Another way to think of it, at 50W the dies inside the 3590 are running softer than the dies in a 3070 running at 50W. They are same exact dies in terms of performance, but the 3590 has more of them. So the reason the 3590 gets higher efficiency is mostly due to reduced current droop.
View attachment 3464990
Yep...there are just more dies, ran softer per die.
And think how much shit we all used to talk about chips not being driven high enough...now clearly flawed thinking, hello COBs. We should have been using the cheapest possible and retardedly underdriving them, and then packing them so tight...that we would actually of had very solid lights and penetration would have been there despite low power per die.
Life I guess.

SIDE NOTE: The PCT and your charts(data sheet based) are off by a good bit...more discrepancies imagine that. I know we are "ok" with it...just pointing out it is there again and bugs me. I'm going to try to track down a sphere to figure this out...no guarantees I can find one to use.
 

SupraSPL

Well-Known Member
Ya unfortunately the CXB3590 data sheet gives us less droop info for running soft so I had to extrapolate the 23W data from the CXA3590 sheet. On top of that, I am not sure exactly how Tj translates to Tc for each given current so there is a fudge factor there as well. I have more confidence in the the older data sheets that showed separate charts for current droop based on Tj and temp droop based on Tj.
 

Bhookus

Member
What was the space getting lit? I looked back 4 pages and didn't see us...

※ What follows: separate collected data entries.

-- ==== Sys2Proof/Laws/Step.lean ====
section
/-! SUPPORT. What a step, a host action and a command can do, said once. -/

namespace Sys2Proof.Machine

open Sys2Proof

/-- A step is the turn the agenda names, on the state with that turn used up. -/
theorem step_eq (s : State) : step s = takeTurn s.turn.1 { s with agenda := s.turn.2 } := by
  obtain ⟨_, _, _, _, _, _, _, _, _, _, _, _, _, _, _, _, _, agenda⟩ := s
  cases agenda <;> rfl

/-- A command either leaves the state, is accepted, or is rejected (10_state.md R25). -/
theorem exec_decode_cases {s t : State} {w : Word} (h : exec (decode w) s = .next t) :
    (s.seq = .busy ∧ t = s) ∨
    (s.seq = .idle ∧ w = 0x00000001#32 ∧ t = s.accept ∧
      ¬ (s.nextOperands.addressOk s.params = true ∧ s.nextOperands.windowsOverlap s.params = true)) ∨
    (s.seq = .idle ∧ w ≠ 0x00000001#32 ∧ t = s.raiseError .badCmd) := by
  unfold decode at h
  split at h
  · rename_i hw
    change execFdct4x4 s = .next t at h
    unfold execFdct4x4 at h
    cases hs : s.seq with
    | busy => rw [hs] at h; cases h; exact .inl ⟨rfl, rfl⟩
    | idle =>
      rw [hs] at h
      dsimp only at h
      split at h
      · cases h
      · rename_i hn
        cases h
        exact .inr (.inl ⟨rfl, hw, rfl, by simpa using hn⟩)
  · rename_i hw
    change execReserved w s = .next t at h
    unfold execReserved at h
    cases hs : s.seq with
    | busy => rw [hs] at h; cases h; exact .inl ⟨rfl, rfl⟩
    | idle => rw [hs] at h; cases h; exact .inr (.inr ⟨rfl, hw, rfl⟩)

/-- What a host action that goes on can do (30_encoding.md R87). -/
theorem hostAction_cases {st : HostStmt} {s t : State} (h : hostAction st s = .next t) :
    (∃ w, st = .writeReg .cmd w ∧ exec (decode w) s = .next t) ∨
    (∃ offset v, st = .wr offset 4 v ∧ offset ≠ 0 ∧ t = s.writeReg offset v) ∨
    (∃ dst offset, st = .rd dst offset 4 ∧ t = (s.observe offset).setHostVar dst (s.readReg offset)) ∨
    (∃ coef a bs, t = s.hostStore coef a bs) ∨
    (∃ dst v, t = s.hostTake dst v) ∨
    (∃ n, t = { s with host := { s.host with pc := n } }) := by
  have branch : ∀ b l, hostBranch s b l = .next t → ∃ n, t = { s with host := { s.host with pc := n } } := by
    intro b l hb
    unfold hostBranch at hb
    split at hb
    · split at hb
      · cases hb; exact ⟨_, rfl⟩
      · cases hb
    · cases hb; exact ⟨s.host.pc, rfl⟩
  cases st with
  | wr offset size v =>
    simp only [hostAction] at h
    split at h
    · rename_i hd
      have h4 : size = 4 := by
        simp only [regAccessDefined, Bool.and_eq_true, beq_iff_eq] at hd; exact hd.1.1
      subst h4
      split at h
      · rename_i h0; subst h0; exact .inl ⟨v, rfl, h⟩
      · rename_i h0; cases h; exact .inr (.inl ⟨offset, v, rfl, h0, rfl⟩)
    · cases h
  | rd dst offset size =>
    simp only [hostAction] at h
    split at h
    · rename_i hd
      have h4 : size = 4 := by
        simp only [regAccessDefined, Bool.and_eq_true, beq_iff_eq] at hd; exact hd.1.1
      subst h4
      cases h
      exact .inr (.inr (.inl ⟨dst, offset, rfl, rfl⟩))
    · cases h
  | mwS a v =>
    simp only [hostAction] at h
    split at h
    · cases h; exact .inr (.inr (.inr (.inl ⟨_, _, _, rfl⟩)))
    · cases h
  | mrC dst a =>
    simp only [hostAction] at h
    split at h
    · cases h; exact .inr (.inr (.inr (.inr (.inl ⟨_, _, rfl⟩))))
    · cases h
  | mwC a v =>
    simp only [hostAction] at h
    split at h
    · cases h; exact .inr (.inr (.inr (.inl ⟨_, _, _, rfl⟩)))
    · cases h
  | mrS dst a =>
    simp only [hostAction] at h
    split at h
    · cases h; exact .inr (.inr (.inr (.inr (.inl ⟨_, _, rfl⟩))))
    · cases h
  | label l => cases h; exact .inr (.inr (.inr (.inr (.inr ⟨s.host.pc, rfl⟩))))
  | bnz x m l => exact .inr (.inr (.inr (.inr (.inr (branch _ _ h)))))
  | bz x m l => exact .inr (.inr (.inr (.inr (.inr (branch _ _ h)))))

/-- A write of a register other than CMD changes one operand register at most. -/
theorem writeReg_cases (s : State) (offset : Nat) (v : Word) :
    s.writeReg offset v = { s with inBase := maskAddr s.params v } ∨ s.writeReg offset v = { s with inStride := v } ∨
    s.writeReg offset v = { s with outBase := maskAddr s.params v } ∨ s.writeReg offset v = s := by
  unfold State.writeReg
  split
  · exact .inl rfl
  · exact .inr (.inl rfl)
  · exact .inr (.inr (.inl rfl))
  · exact .inr (.inr (.inr rfl))

/-- An agent's write lands; in a window not yet seen DONE the operations' values may come back over it. -/
theorem hostStore_cases (s : State) (coef : Bool) (a : Nat) (bs : List Byte) :
    (s.meetsUnseen coef a bs.length = false ∧ s.hostStore coef a bs = s.land coef a bs) ∨
    (s.meetsUnseen coef a bs.length = true ∧
      (s.hostStore coef a bs = (s.land coef a bs).drawn 1 ∨
        s.hostStore coef a bs =
          (((s.land coef a bs).noteSamples coef).restore (s.unseenElements a bs.length)).drawn 1)) := by
  unfold State.hostStore
  dsimp only
  split
  · rename_i hm
    refine .inr ⟨hm, ?_⟩
    split
    · exact .inl rfl
    · exact .inr rfl
  · rename_i hm
    exact .inl ⟨by simpa using hm, rfl⟩

end Sys2Proof.Machine
end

The difference in amps is just how hard the leds are running, less output/ efficient, or more output/less efficient (more heat per watt)

Voltage is just capacity, so find your amps you want to run at (supras awesome spreadsheets for the given bin) and then find an hlg that fits the total voltage of leds driven at whichever current. Try to fill the capacity of each driver (more efficient)

Edit: The 3070 and 3590 will put out different watts at the same current
Yeah, it was awhile ago.
As far as the space, it's 3 panels over 12'x40" on a light mover.
I see my mistake after looking at supras spreadsheet. But it looks like other people's setups shouldn't work either. I must be missing something, I'll get back at it and see if I can find another mistake I'm making.
I've got 2 cxa3590 running per panel now and I like the look.
Any thoughts on adding uv stars or extra red? It would be in my favor to add some and use up any extra volts?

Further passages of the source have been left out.